(Stored data)
-- ==== Sys2Proof/Laws/FrameHost.lean ====
section
/-! SUPPORT. Which parts of the state the operations of Host.lean write. -/

set_option linter.unusedVariables false
set_option linter.unreachableTactic false
set_option linter.unusedTactic false

namespace Sys2Proof.Machine

variable {w : List Part} {a s : State}

theorem same_ringError (a0 : Side) (a1 : ℕ) (a2 : ℕ) (a3 : ℕ) (hw : listed [.log, .hsi] w = true) (h : Same w a s) :
    Same w a (ringError a0 a1 a2 a3 s) := by
  unfold ringError
  repeat' first
    | with_reducible assumption
    | (intro (s : State) (h : Same w a s))
    | (intro _ (s : State) (h : Same w a s))
    | (intro (h : Same w a _))
    | (intro (s' : State); refine_lift have h : Same w a s' := ?_; ?_; clear_value s')
    | lift_lets
    | with_reducible apply sameO_next
    | with_reducible apply same_ite
    | with_reducible apply same_onRing
    | with_reducible apply same_logEv
    | exact listed_trans hw rfl
    | with_reducible refine same_foldl ?_ (fun s x h => ?_)
    | (intro x'; clear_value x')
    | intro _
    | dsimp only [s']
    | split

theorem same_consumeDesc (a0 : Side) (hw : listed [.met, .bil, .vlk, .glk, .tag, .key, .sys, .mgt, .log, .hsi, .can, .sram, .result] w = true) (h : Same w a s) :
    Same w a (consumeDesc a0 s) := by
  unfold consumeDesc
  dsimp only
  repeat' first
    | with_reducible assumption
    | (intro (s : State) (h : Same w a s))
    | (intro _ (s : State) (h : Same w a s))
    | (intro (h : Same w a _))
    | (intro (s' : State); refine_lift have h : Same w a s' := ?_; ?_; clear_value s')
    | with_reducible apply sameO_next
    | with_reducible apply same_ite
    | with_reducible apply same_onRing
    | with_reducible apply same_ringError
    | with_reducible apply same_wakeBy
    | exact listed_trans hw rfl
    | with_reducible refine same_foldl ?_ (fun s x h => ?_)
    | (intro x'; clear_value x')
    | intro _
    | dsimp only [s']
    | split

theorem same_consumeDescs (a0 : ℕ) (a1 : Side) (hw : listed [.met, .bil, .vlk, .glk, .tag, .key, .sys, .mgt, .log, .hsi, .can, .sram, .result] w = true) (h : Same w a s) :
    Same w a (consumeDescs a0 a1 s) := by
  induction a0 generalizing  s with
  | zero => exact h
  | succ n ih =>
  simp only [consumeDescs]
  repeat' first
    | with_reducible assumption
    | (intro (s : State) (h : Same w a s))
    | (intro _ (s : State) (h : Same w a s))
    | (intro (h : Same w a _))
    | (intro (s' : State); refine_lift have h : Same w a s' := ?_; ?_; clear_value s')
    | lift_lets
    | with_reducible apply sameO_next
    | with_reducible apply same_ite
    | with_reducible apply same_consumeDesc
    | with_reducible apply ih
    | exact listed_trans hw rfl
    | with_reducible refine same_foldl ?_ (fun s x h => ?_)
    | (intro x'; clear_value x')
    | intro _
    | dsimp only [s']
    | split

theorem same_ctailWrite (a0 : Side) (a1 : ℕ) (hw : listed [.met, .bil, .vlk, .glk, .tag, .key, .sys, .mgt, .log, .hsi, .can, .sram, .result] w = true) (h : Same w a s) :
    Same w a (ctailWrite a0 a1 s) := by
  unfold ctailWrite
  repeat' first
    | with_reducible assumption
    | (intro (s : State) (h : Same w a s))
    | (intro _ (s : State) (h : Same w a s))
    | (intro (h : Same w a _))
    | (intro (s' : State); refine_lift have h : Same w a s' := ?_; ?_; clear_value s')
    | lift_lets
    | with_reducible apply sameO_next
    | with_reducible apply same_ite
    | with_reducible apply same_ringError
    | with_reducible apply same_onRing
    | with_reducible apply same_consumeDescs
    | exact listed_trans hw rfl
    | with_reducible refine same_foldl ?_ (fun s x h => ?_)
    | (intro x'; clear_value x')
    | intro _
    | dsimp only [s']
    | split

theorem same_execCtailWrite (a0 : Side) (a1 : Word) (hw : listed [.met, .bil, .vlk, .glk, .tag, .key, .sys, .mgt, .log, .hsi, .can, .sram, .result] w = true) (h : Same w a s) :
    SameO w a (execCtailWrite a0 a1 s) := by
  unfold execCtailWrite
  repeat' first
    | with_reducible assumption
    | (intro (s : State) (h : Same w a s))
    | (intro _ (s : State) (h : Same w a s))
    | (intro (h : Same w a _))
    | (intro (s' : State); refine_lift have h : Same w a s' := ?_; ?_; clear_value s')
    | lift_lets
    | with_reducible apply sameO_next
    | with_reducible apply same_ite
    | with_reducible apply sameO_ite
    | with_reducible apply same_ctailWrite
    | exact listed_trans hw rfl
    | with_reducible refine same_foldl ?_ (fun s x h => ?_)
    | (intro x'; clear_value x')
    | intro _
    | dsimp only [s']
    | split

theorem same_releaseWrite (a0 : Side) (a1 : ℕ) (hw : listed [.log, .hsi] w = true) (h : Same w a s) :
    Same w a (releaseWrite a0 a1 s) := by
  unfold releaseWrite
  repeat' first
    | with_reducible assumption
    | (intro (s : State) (h : Same w a s))
    | (intro _ (s : State) (h : Same w a s))
    | (intro (h : Same w a _))
    | (intro (s' : State); refine_lift have h : Same w a s' := ?_; ?_; clear_value s')
    | lift_lets
    | with_reducible apply sameO_next
    | with_reducible apply same_ite
    | with_reducible apply same_ringError
    | with_reducible apply same_onRing
    | exact listed_trans hw rfl
    | with_reducible refine same_foldl ?_ (fun s x h => ?_)
    | (intro x'; clear_value x')
    | intro _
    | dsimp only [s']
    | split

theorem same_execHsiReleaseWrite (a0 : Side) (a1 : Word) (hw : listed [.log, .hsi] w = true) (h : Same w a s) :
    SameO w a (execHsiReleaseWrite a0 a1 s) := by
  unfold execHsiReleaseWrite
  repeat' first
    | with_reducible assumption
    | (intro (s : State) (h : Same w a s))
    | (intro _ (s : State) (h : Same w a s))
    | (intro (h : Same w a _))
    | (intro (s' : State); refine_lift have h : Same w a s' := ?_; ?_; clear_value s')
    | lift_lets
    | with_reducible apply sameO_next
    | with_reducible apply same_ite
    | with_reducible apply sameO_ite
    | with_reducible apply same_releaseWrite
    | exact listed_trans hw rfl
    | with_reducible refine same_foldl ?_ (fun s x h => ?_)
    | (intro x'; clear_value x')
    | intro _
    | dsimp only [s']
    | split

theorem same_execResultSlotRead (a0 : Side) (a1 : ℕ) (hw : listed [.hsi, .rdata] w = true) (h : Same w a s) :
    SameO w a (execResultSlotRead a0 a1 s) := by
  unfold execResultSlotRead
  repeat' first
    | with_reducible assumption
    | (intro (s : State) (h : Same w a s))
    | (intro _ (s : State) (h : Same w a s))
    | (intro (h : Same w a _))
    | (intro (s' : State); refine_lift have h : Same w a s' := ?_; ?_; clear_value s')
    | lift_lets
    | with_reducible apply sameO_next
    | with_reducible apply same_ite
    | with_reducible apply sameO_ite
    | with_reducible apply same_returns
    | with_reducible apply same_onRing
    | exact listed_trans hw rfl
    | with_reducible refine same_foldl ?_ (fun s x h => ?_)
    | (intro x'; clear_value x')
    | intro _
    | dsimp only [s']
    | split

theorem same_execBufferWrite (a0 : Side) (a1 : ℕ) (a2 : Bytes) (hw : listed [.hsi] w = true) (h : Same w a s) :
    SameO w a (execBufferWrite a0 a1 a2 s) := by
  unfold execBufferWrite
  repeat' first
    | with_reducible assumption
    | (intro (s : State) (h : Same w a s))
    | (intro _ (s : State) (h : Same w a s))
    | (intro (h : Same w a _))
    | (intro (s' : State); refine_lift have h : Same w a s' := ?_; ?_; clear_value s')
    | lift_lets
    | with_reducible apply sameO_next
    | with_reducible apply same_ite
    | with_reducible apply sameO_ite
    | with_reducible apply same_onRing
    | exact listed_trans hw rfl
    | with_reducible refine same_foldl ?_ (fun s x h => ?_)
    | (intro x'; clear_value x')
    | intro _
    | dsimp only [s']
    | split

theorem same_linkFault (a0 : ℕ) (hw : listed [.log, .hsi] w = true) (h : Same w a s) :
    Same w a (linkFault a0 s) := by
  unfold linkFault
  repeat' first
    | with_reducible assumption
    | (intro (s : State) (h : Same w a s))
    | (intro _ (s : State) (h : Same w a s))
    | (intro (h : Same w a _))
    | (intro (s' : State); refine_lift have h : Same w a s' := ?_; ?_; clear_value s')
    | lift_lets
    | with_reducible apply sameO_next
    | with_reducible apply same_ite
    | with_reducible apply same_onHsi
    | with_reducible apply same_onRing
    | with_reducible apply same_logEv
    | exact listed_trans hw rfl
    | with_reducible refine same_foldl ?_ (fun s x h => ?_)
    | (intro x'; clear_value x')
    | intro _
    | dsimp only [s']
    | split

theorem same_execHsiTransactionError (a0 : HsiFrame) (hw : listed [.log, .hsi] w = true) (h : Same w a s) :
    SameO w a (execHsiTransactionError a0 s) := by
  unfold execHsiTransactionError
  repeat' first
    | with_reducible assumption
    | (intro (s : State) (h : Same w a s))
    | (intro _ (s : State) (h : Same w a s))
    | (intro (h : Same w a _))
    | (intro (s' : State); refine_lift have h : Same w a s' := ?_; ?_; clear_value s')
    | lift_lets
    | with_reducible apply sameO_next
    | with_reducible apply same_ite
    | with_reducible apply sameO_ite
    | with_reducible apply same_linkFault
    | with_reducible apply same_onHsi
    | exact listed_trans hw rfl
    | with_reducible refine same_foldl ?_ (fun s x h => ?_)
    | (intro x'; clear_value x')
    | intro _
    | dsimp only [s']
    | split

theorem same_execHsiFrameTimeout  (hw : listed [.log, .hsi] w = true) (h : Same w a s) :
    SameO w a (execHsiFrameTimeout s) := by
  unfold execHsiFrameTimeout
  repeat' first
    | with_reducible assumption
    | (intro (s : State) (h : Same w a s))
    | (intro _ (s : State) (h : Same w a s))
    | (intro (h : Same w a _))
    | (intro (s' : State); refine_lift have h : Same w a s' := ?_; ?_; clear_value s')
    | lift_lets
    | with_reducible apply sameO_next
    | with_reducible apply same_ite
    | with_reducible apply sameO_ite
    | with_reducible apply same_linkFault
    | exact listed_trans hw rfl
    | with_reducible refine same_foldl ?_ (fun s x h => ?_)
    | (intro x'; clear_value x')
    | intro _
    | dsimp only [s']
    | split

theorem same_execBadgerCommandTimeout (a0 : Req) (hw : listed [.hsi, .result] w = true) (h : Same w a s) :
    SameO w a (execBadgerCommandTimeout a0 s) := by
  unfold execBadgerCommandTimeout
  repeat' first
    | with_reducible assumption
    | (intro (s : State) (h : Same w a s))
    | (intro _ (s : State) (h : Same w a s))
    | (intro (h : Same w a _))
    | (intro (s' : State); refine_lift have h : Same w a s' := ?_; ?_; clear_value s')
    | lift_lets
    | with_reducible apply sameO_next
    | with_reducible apply same_ite
    | with_reducible apply sameO_ite
    | with_reducible apply same_postSts
    | exact listed_trans hw rfl
    | with_reducible refine same_foldl ?_ (fun s x h => ?_)
    | (intro x'; clear_value x')
    | intro _
    | dsimp only [s']
    | split

theorem same_execHsiNop (a0 : Req) (a1 : Bytes) (hw : listed [.hsi, .result] w = true) (h : Same w a s) :
    SameO w a (execHsiNop a0 a1 s) := by
  unfold execHsiNop
  repeat' first
    | with_reducible assumption
    | (intro (s : State) (h : Same w a s))
    | (intro _ (s : State) (h : Same w a s))
    | (intro (h : Same w a _))
    | (intro (s' : State); refine_lift have h : Same w a s' := ?_; ?_; clear_value s')
    | lift_lets
    | with_reducible apply sameO_next
    | with_reducible apply same_ite
    | with_reducible apply sameO_ite
    | with_reducible apply same_guarded
    | with_reducible apply same_post
    | exact listed_trans hw rfl
    | with_reducible refine same_foldl ?_ (fun s x h => ?_)
    | (intro x'; clear_value x')
    | intro _
    | dsimp only [s']
    | split

end Sys2Proof.Machine
end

## PROBLEM REQUIREMENTS
Each line of the data in which the string "false" appears needs to be copied.

## TASK RESULT
set_option linter.unusedVariables false
set_option linter.unreachableTactic false
set_option linter.unusedTactic false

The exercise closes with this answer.